I flew into Bogotá on a morning when the overcast skies and cool temperatures reminded me of London – as did the one-storey mock-Tudor houses of uptown Quinta Camacho. But that was where the comfortable old-world references ended. Bogotá was a proper Lat-Am metropolis, noisy and polluted but brimming with energy. On every street corner, like islands in a roaring torrent of traffic, were stalls selling arepas, the traditional maize flatbreads stuffed with fillings, to be eaten while walking briskly on the busy pavements.

If I knew anything about Colombia’s food scene before setting foot in the country it was probably thanks to Leonor “Leo” Espinosa. This genial self-taught cook, an economist by trade, opened her first restaurant in Bogotá in 2007 and 10 years later she was named the best female chef in Latin America by Restaurant magazine. 

But if Leo is the standard-bearer, who are the shock troops of this food revolution? To help me find out I called Miraviva, the boutique travel agency that knows Latin America inside out and back to front. I needed a road map of what, for me, I knew, would be largely uncharted foodie territory. There would be strange ingredients, bizarre traditions, challenging flavours and recipes with unpronounceable names. But I needed to slash through the undergrowth to find the roots of the new Colombian food and the young generation of chefs coming up, like fast-growing tropical shoots, in the overarching shadow of Leo Espinosa.
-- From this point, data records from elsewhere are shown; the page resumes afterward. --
/-- The secure element's records replaced: the bytes of memory stand. -/
theorem withSecure_bytes {r s : State} {page spare : Nat}
    (h : ∀ i, i < 65536 → r.mem.byte (65536 * spare + i) = s.mem.byte (65536 * page + i)) (c : Secure) :
    ∃ t, (Host.Outcome.next { r with secure := c } : Host.Outcome State Fault Refusal) = .next t ∧
      (∀ i, i < 65536 → t.mem.byte (65536 * spare + i) = s.mem.byte (65536 * page + i)) ∧ t.secure = c := ⟨_, rfl, h, rfl⟩

theorem pageRetirement_spec {s : State} (hw : s.mem.wf = true) (page spare : Nat) : ∃ t, exec (.pageRetirement page spare) s = .next t ∧
    (∀ i, i < 65536 → t.mem.byte (65536 * spare + i) = s.mem.byte (65536 * page + i)) ∧
      t.secure = s.secure.retires s.badList page spare := by
  obtain ⟨hbytes, hsecure⟩ := remapped_spec hw page spare
  rw [exec_pageRetirement_remapped, State.badList, hsecure, ← State.badList]
  exact withSecure_bytes hbytes _

section
variable (c : Secure) (page spare : Nat) {list : List (Nat × Nat)}

/-- A list with room takes the page. -/
theorem retires_listed (h : list.length < 4096) : (newest (c.retires list page spare).records.badpage).getD [] = list ++ [(page, spare)] := by
  rw [Secure.retires, if_pos h, newest_store]
  rfl

/-- A full one stands: this boot alone leaves the page out. -/
theorem retires_unlisted (h : 4096 ≤ list.length) :
    c.retires list page spare = { c with listfull := true, retiredNow := c.retiredNow ++ [page] } := if_neg (Nat.not_lt.mpr h)

end

/-! Dies. -/

/-- The die looked for, when the one of its number was changed and kept its number. -/
theorem dieAt_modDieAt {f : Die → Die} (hf : ∀ x, (f x).num = x.num) (s : State) (d : Nat) :
    (s.modDieAt d f).dieAt d = (s.dieAt d).map f := by
  unfold State.modDieAt
  split
  next h => simp [State.dieAt, State.allDies, hf, h]
  next h =>
    simp only [State.dieAt, State.allDies, List.find?_cons, h, decide_false]
    exact find?_updFirst (fun a => by rw [hf]) s.dies

theorem getLsbD_setMapBit (s : State) {d : Nat} (hd : d < 16) (on : Bool) : (s.setMapBit d on).work.pendLive.getLsbD d = on := by
  have hbit : (BitVec.ofNat 16 (2 ^ d)).getLsbD d = true := by rw [BitVec.getLsbD_ofNat, Nat.testBit_two_pow_self, decide_eq_true hd]; rfl
  cases on
  · exact (BitVec.getLsbD_and ..).trans (by rw [BitVec.getLsbD_not, hbit, Bool.not_true, Bool.and_false, Bool.and_false])
  · exact (BitVec.getLsbD_or ..).trans (by rw [hbit, Bool.or_true])

theorem takeFirmware_frame (s : State) (component d : Nat) :
    ∃ a r, s.takeFirmware component d = { s with secure := { s.secure with active := a, running := r } } := by
  unfold State.takeFirmware
  split
  · exact ⟨s.secure.active, s.secure.running, rfl⟩
  · exact ⟨_, _, rfl⟩

theorem modDieAt_frame (s : State) (d : Nat) (f : Die → Die) : ∃ x l, s.modDieAt d f = { s with die := x, dies := l } := by
  unfold State.modDieAt
  split
  · exact ⟨_, s.dies, rfl⟩
  · exact ⟨s.die, _, rfl⟩

theorem modDieAt_secure (s : State) (d : Nat) (f : Die → Die) : (s.modDieAt d f).secure = s.secure := by
  obtain ⟨x, l, h⟩ := modDieAt_frame s d f
  rw [h]

/-- The reset of a die that holds no unit. -/
theorem resetDie_empty {s : State} {d : Nat} {y : Die} (hy : s.dieAt d = some y)
    (hoff : ∀ u ∈ s.allStrands, u.place.die = d → u.st.onStrand = false) :
    (s.resetDie d).mem = s.mem ∧ (s.resetDie d).work = s.work ∧ (s.resetDie d).secure = s.secure ∧
      (s.resetDie d).dieAt d = some (y.rebooted s.window.started) := by
  have hnone : s.allStrands.filter (fun u => u.place.die = d && u.st.onStrand) = [] := by
    refine List.filter_eq_nil_iff.mpr fun u hu hon => ?_
    simp only [Bool.and_eq_true, decide_eq_true_eq] at hon
    exact Bool.false_ne_true ((hoff u hu hon.1).symm.trans hon.2)
  have hreset : ∃ t : State, t.mem = s.mem ∧ t.work = s.work ∧ t.secure = s.secure ∧ t.dieAt d = some y ∧
      s.resetDie d = t.modDieAt d (Die.rebooted s.window.started) := by
    unfold State.resetDie
    rw [hnone]
    refine ⟨_, ?_, ?_, ?_, ?_, rfl⟩
    exacts [rfl, rfl, rfl, hy]
  obtain ⟨t, hmem, hwork, hsecure, hdie, h⟩ := hreset
  rw [h, modDieAt_mem, modDieAt_work, modDieAt_secure, dieAt_modDieAt (f := Die.rebooted _) (fun _ => rfl), hdie]
  exact ⟨hmem, hwork, hsecure, rfl⟩

/-- The memory, the contexts' work and the strands of two states are the same, but for the units saved. -/
structure SameButSaved (s t : State) : Prop where
  mem : t.mem = s.mem
  work : ∃ l, t.work = { s.work with saved := l }
  strands : t.allStrands = s.allStrands

theorem SameButSaved.trans {r s t : State} (h : SameButSaved r s) (k : SameButSaved s t) : SameButSaved r t := by
  obtain ⟨hmem, ⟨l, hwork⟩, hstrands⟩ := h
  obtain ⟨kmem, ⟨m, kwork⟩, kstrands⟩ := k
  exact ⟨kmem.trans hmem, ⟨m, by rw [kwork, hwork]⟩, kstrands.trans hstrands⟩

theorem sameButSaved_modDieAt (s : State) (d : Nat) (f : Die → Die) : SameButSaved s (s.modDieAt d f) := by
  obtain ⟨x, l, h⟩ := modDieAt_frame s d f
  rw [h]
  exact ⟨rfl, ⟨s.work.saved, rfl⟩, rfl⟩

theorem sameButSaved_modSaved (s : State) (f : List Saved → List Saved) :
    SameButSaved s (s.modWork (fun w => { w with saved := f w.saved })) := ⟨rfl, ⟨_, rfl⟩, rfl⟩

theorem sameButSaved_takeFirmware (s : State) (component d : Nat) : SameButSaved s (s.takeFirmware component d) := by
  obtain ⟨a, r, h⟩ := takeFirmware_frame s component d
  rw [h]
  exact ⟨rfl, ⟨s.work.saved, rfl⟩, rfl⟩

/-- A die marked fenced, and the units saved of it dropped (13 R292). -/
def State.fenceMarked (s : State) (d : Nat) : State :=
  (s.modDieAt d (fun x => { x with fenced := true, fwFault := false })).modWork (fun w =>
    { w with saved := w.saved.filter (fun v => v.die ≠ d) })

/-- A die that is fenced, before its reset: its firmware's image is taken again, and where the fault lies in its core firmware moves. -/
def State.fenceStarted (s : State) (d : Nat) (located : Bool) : State :=
  if located then ((s.fenceMarked d).takeFirmware 0 d).moveFirmware d else (s.fenceMarked d).takeFirmware 0 d

theorem sameButSaved_fenceMarked (s : State) (d : Nat) : SameButSaved s ((s.fenceMarked d).takeFirmware 0 d) :=
  ((sameButSaved_modDieAt ..).trans (sameButSaved_modSaved ..)).trans (sameButSaved_takeFirmware ..)

theorem fenceMarked_fwRecord (s : State) (d : Nat) : ((s.fenceMarked d).takeFirmware 0 d).fwRecord = s.fwRecord := by
  obtain ⟨a, r, h⟩ := takeFirmware_frame (s.fenceMarked d) 0 d
  have hsecure : (s.fenceMarked d).secure = s.secure := modDieAt_secure ..
  rw [h, State.fwRecord, hsecure, State.fwRecord]

theorem dieAt_fenceMarked {s : State} {d : Nat} {x : Die} (h : s.dieAt d = some x) :
    ((s.fenceMarked d).takeFirmware 0 d).dieAt d = some { x with fenced := true, fwFault := false } := by
  obtain ⟨a, r, hfw⟩ := takeFirmware_frame (s.fenceMarked d) 0 d
  rw [hfw]
  exact (dieAt_modDieAt (f := fun x : Die => { x with fenced := true, fwFault := false }) (fun _ => rfl) s d).trans (by rw [h]; rfl)

/-- The core that firmware moves to (log 3). -/
def State.newFwcore (s : State) (x : Die) : Nat :=
  let left := (List.range 12).filter (fun k => k ≠ x.fwcore && !x.retired.contains k)
  left.getD (Config.freeNat s.freeCount % max 1 left.length) x.fwcore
At Casa Medina, a charming brick-and-stone Bogotá town house hotel with a roaring fire in the living room and tropical flowers on the staircase, I was well placed for a first strike on the neighbourhood which, more than any other, encapsulates the excitements of Colombia’s contemporary cuisine. In mid-town Chapinero I hit the ground running with a lunch at Mini-mal, Eduardo Martinez’s pioneering restaurant and one of the longest-established of the new crew. Serving me a glass of arazá juice (“it’s an Amazonian fruit, very hard to get hold of”), Eduardo brought me up to speed on the realities of creative Colombiano cooking.

Time was, he said, when if you wanted a slap-up dinner in downtown Bogotá the only options were French or Italian places, often with an old-fashioned formal vibe and service to match. Meanwhile for retro Colombian food, like the chicken-and-potato stew ajiaco, the best place would be your granny’s house. The idea of an up-to-date cuisine based on indigenous ingredients had yet to catch the imagination of local diners. But when the spark came, the explosion was immediate. Suddenly the good places were springing up in such profusion that it was hard even for locals to keep a handle on them all.  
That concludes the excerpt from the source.